# ACTIVITY
All lines in the material below that contain "jumpToS" should be located and copied.

# RECORDS PROVIDED
theorem threadsOk_sendAtomic {st depth bundle ctx} (h : ThreadsOk s) : ThreadsOk (sendAtomic st depth bundle ctx s) := by
  unfold sendAtomic
  extract_lets +onlyGivenNames _ _ w2
  have hw2 : ThreadsOk w2 := threadsOk_ite h (threadsOk_l1Lose (threadsOk_writeBack h))
  split <;> exact hw2

theorem threadsOk_atomicG {i f o} (h : ThreadsOk s) : ThreadsOk (atomicG i f o s) := by
  unfold atomicG
  extract_lets +onlyGivenNames _ _
  split
  · exact threadsOk_raise h
  · exact threadsOk_withHome (fun _ _ h1 => threadsOk_ite (threadsOk_raise h1) (threadsOk_goOrAcquire (threadsOk_ite h1 (threadsOk_sendAtomic h1)))) h

theorem threadsOk_scratchAmo {key off f b expect} (h : ThreadsOk s) : ThreadsOk (scratchAmo key off f b expect s).2 := by
  unfold scratchAmo
  extract_lets +onlyGivenNames _
  split <;> exact h

theorem threadsOk_atomicS {i f o} (h : ThreadsOk s) : ThreadsOk (atomicS i f o s) := by
  unfold atomicS
  exact threadsOk_scratchAccess (fun _ _ _ h1 => threadsOk_ite (threadsOk_goOrAcquire h1)
    (threadsOk_finish (threadsOk_with (threadsOk_scratchAmo h1)))) h

theorem threadsOk_performQueued {q} (h : ThreadsOk s) : ThreadsOk (performQueued q s) := by
  unfold performQueued
  split
  · split <;> exact h
  · exact threadsOk_updThreads (fun _ => staysPut_served (⟨rfl, rfl, rfl⟩)) (threadsOk_scratchAmo h)
  · exact threadsOk_sendAtomic h
  · exact threadsOk_putStore h

theorem threadsOk_wakeStores {who} (h : ThreadsOk s) : ThreadsOk (wakeStores who s) := threadsOk_updThreads (fun _ => ⟨rfl, rfl, rfl⟩) h

theorem threadsOk_stepQueued {q} (h : ThreadsOk s) : ThreadsOk (stepQueued q s) := by
  unfold stepQueued
  extract_lets +onlyGivenNames _
  split
  next e1 =>
    have h1 := threadsOk_part (·.2) e1 <| by
      refine threadsOk_foldl_snd (fun _ _ h1 => ?_) h
      split
      · exact h1
      · split
        next e2 =>
          have h2 := threadsOk_part (·.2) e2 (threadsOk_releaseStep h1)
          exact h2
    exact threadsOk_ite h1 (threadsOk_wakeStores (threadsOk_foldl (fun _ _ h2 => threadsOk_performQueued h2) (threadsOk_ite (threadsOk_with h1) h1)))

/-! ## Numbered barriers and crossing reductions -/

theorem threadsOk_barOp {n k} (hk : ∀ x s, ThreadsOk s → ThreadsOk (k x s)) (h : ThreadsOk s) : ThreadsOk (barOp n k s) := by
  unfold barOp
  split
  · exact threadsOk_raise h
  · exact hk _ _ h

theorem threadsOk_nbInitOp {i n} (h : ThreadsOk s) : ThreadsOk (nbInitOp i n s) := by
  unfold nbInitOp
  refine threadsOk_barOp (fun _ _ h1 => ?_) h
  extract_lets +onlyGivenNames _
  split
  · exact threadsOk_raise h1
  · exact threadsOk_finish h1

theorem threadsOk_nbArriveOp {i n meet o} (h : ThreadsOk s) : ThreadsOk (nbArriveOp i n meet o s) :=
  threadsOk_afterDeferred (fun _ h1 => threadsOk_barOp (fun _ _ h2 => threadsOk_hold h2) h1) h

theorem threadsOk_applyArrive {n dst meet} (h : ThreadsOk s) : ThreadsOk (applyArrive n dst meet s) := by
  unfold applyArrive
  extract_lets trap
  split
  · exact h
  · extract_lets token u
    have hu : ThreadsOk u := threadsOk_with h
    split
    · exact threadsOk_trapAt h
    · next e =>
      have h1 := (threadsOkIf_arriveBar hu).found e
      exact threadsOk_ite h1 (threadsOk_with h1)

theorem threadsOk_nbWaitOp {i n o} (h : ThreadsOk s) : ThreadsOk (nbWaitOp i n o s) :=
  threadsOk_afterDeferred (fun _ h1 => threadsOk_barOp (fun _ _ h2 => threadsOk_ite (threadsOk_result h2) (threadsOk_hold h2)) h1) h

theorem threadsOk_nbTestOp {i n o} (h : ThreadsOk s) : ThreadsOk (nbTestOp i n o s) := threadsOk_barOp (fun _ _ h1 => threadsOk_result h1) h

theorem threadsOk_nbStatOp {i n e o} (h : ThreadsOk s) : ThreadsOk (nbStatOp i n e o s) := threadsOk_barOp (fun _ _ h1 => threadsOk_result h1) h

theorem threadsOk_xredOp1 {i op k o} (h : ThreadsOk s) : ThreadsOk (xredOp1 i op k o s) := by
  unfold xredOp1
  extract_lets +onlyGivenNames _
  split
  · exact threadsOk_raise h
  · exact threadsOk_ite (threadsOk_raise h) (threadsOk_hold h)

theorem threadsOk_applyXred {op k v mask} (h : ThreadsOk s) : ThreadsOk (applyXred op k v mask s) := by
  unfold applyXred
  split
  · exact h
  · exact threadsOk_ite (threadsOk_foldl (fun _ _ h1 => threadsOk_trapAt h1) h) (threadsOk_settleCrossing h)

/-! ## Fences, completion, ranges and futures -/

theorem threadsOk_rangeOp {i o k} (hk : ∀ x y s, ThreadsOk s → ThreadsOk (k x y s)) (h : ThreadsOk s) : ThreadsOk (rangeOp i o k s) :=
  threadsOk_ite (threadsOk_finish h) (threadsOk_ite (threadsOk_raise h) (threadsOk_ite (threadsOk_raise h) (hk _ _ _ h)))

theorem threadsOk_afterOwn {k} (hk : ∀ s, ThreadsOk s → ThreadsOk (k s)) (h : ThreadsOk s) : ThreadsOk (afterOwn k s) := threadsOk_ite (hk _ h) h

theorem threadsOk_flushRange {i o} (h : ThreadsOk s) : ThreadsOk (flushRange i o s) := by
  unfold flushRange
  refine threadsOk_rangeOp (fun _ _ _ h1 => ?_) h
  exact threadsOk_afterOwn (fun _ h2 => threadsOk_withPages (fun _ _ h3 => threadsOk_hold (threadsOk_writeBackAll h3)) h2) h1

theorem threadsOk_icinvRange {i o} (h : ThreadsOk s) : ThreadsOk (icinvRange i o s) := by
  unfold icinvRange
  refine threadsOk_rangeOp (fun _ _ _ h1 => ?_) h
  exact threadsOk_afterOwn (fun _ h2 => threadsOk_withPages (fun _ _ h3 => threadsOk_hold (threadsOk_writeBackAll h3)) h2) h1

theorem threadsOk_settleWct (h : ThreadsOk s) : ThreadsOk (settleWct s) := by
  unfold settleWct
  split
  · exact threadsOk_ite h h
  · exact h

theorem threadsOk_wctOp {i o} (h : ThreadsOk s) : ThreadsOk (wctOp i o s) := threadsOk_settleWct (threadsOk_hold h)

theorem threadsOk_fwaitOp {i o} (h : ThreadsOk s) : ThreadsOk (fwaitOp i o s) := by
  unfold fwaitOp
  extract_lets +onlyGivenNames _
  split
  · exact threadsOk_raise h
  · refine threadsOk_withHome (fun _ _ h1 => ?_) h
    exact threadsOk_ite h1 (threadsOk_ite (threadsOk_raise h1) (threadsOk_hold (threadsOk_ite h1 (threadsOk_writeBack h1))))

theorem threadsOk_prefOp {i o} (h : ThreadsOk s) : ThreadsOk (prefOp i o s) := by
  unfold prefOp
  extract_lets +onlyGivenNames _ _
  refine threadsOk_ite (threadsOk_finish h) ?_
  refine threadsOk_ite (threadsOk_finish h) ?_
  split
  · next e1 =>
      have h1 := threadsOk_part (·.2) e1 (threadsOk_translate h)
      exact threadsOk_with (threadsOk_wantWalk h1)
  · next e1 =>
      have h1 := threadsOk_part (·.2) e1 (threadsOk_translate h)
      exact threadsOk_ite (threadsOk_finish h1) (threadsOk_finish h1)

/-! ## Control transfer -/

theorem threadsOk_jumpTo {i v} (h : ThreadsOk s) : ThreadsOk (jumpTo i v s) := by
  unfold jumpTo
  split
  · exact threadsOk_raise h
  · exact threadsOk_goto h

theorem threadsOk_jumpToS {i v} (h : ThreadsOk s) : ThreadsOk (jumpToS i v s) := by
  unfold jumpToS
  split
  · exact threadsOk_stopStream h
  · exact h

theorem threadsOk_callTo {i target} (h : ThreadsOk s) : ThreadsOk (callTo i target s) := by
  unfold callTo
  split
  · exact threadsOk_raise h
  · exact threadsOk_withHome (fun _ _ h1 => threadsOk_ite h1 (threadsOk_goto (threadsOk_putStore h1))) h

theorem threadsOk_callToS {i target} (h : ThreadsOk s) : ThreadsOk (callToS i target s) := by
  unfold callToS
  split
  · exact threadsOk_stopStream h
  · exact threadsOk_ite (threadsOk_stopStream h) h

theorem threadsOk_finishRet {v} (h : ThreadsOk s) : ThreadsOk (finishRet v s) := by
  unfold finishRet
  split
  · exact threadsOk_raise h
  · exact h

# SOLUTION TO THE EXERCISE
theorem threadsOk_jumpToS {i v} (h : ThreadsOk s) : ThreadsOk (jumpToS i v s) := by
  unfold jumpToS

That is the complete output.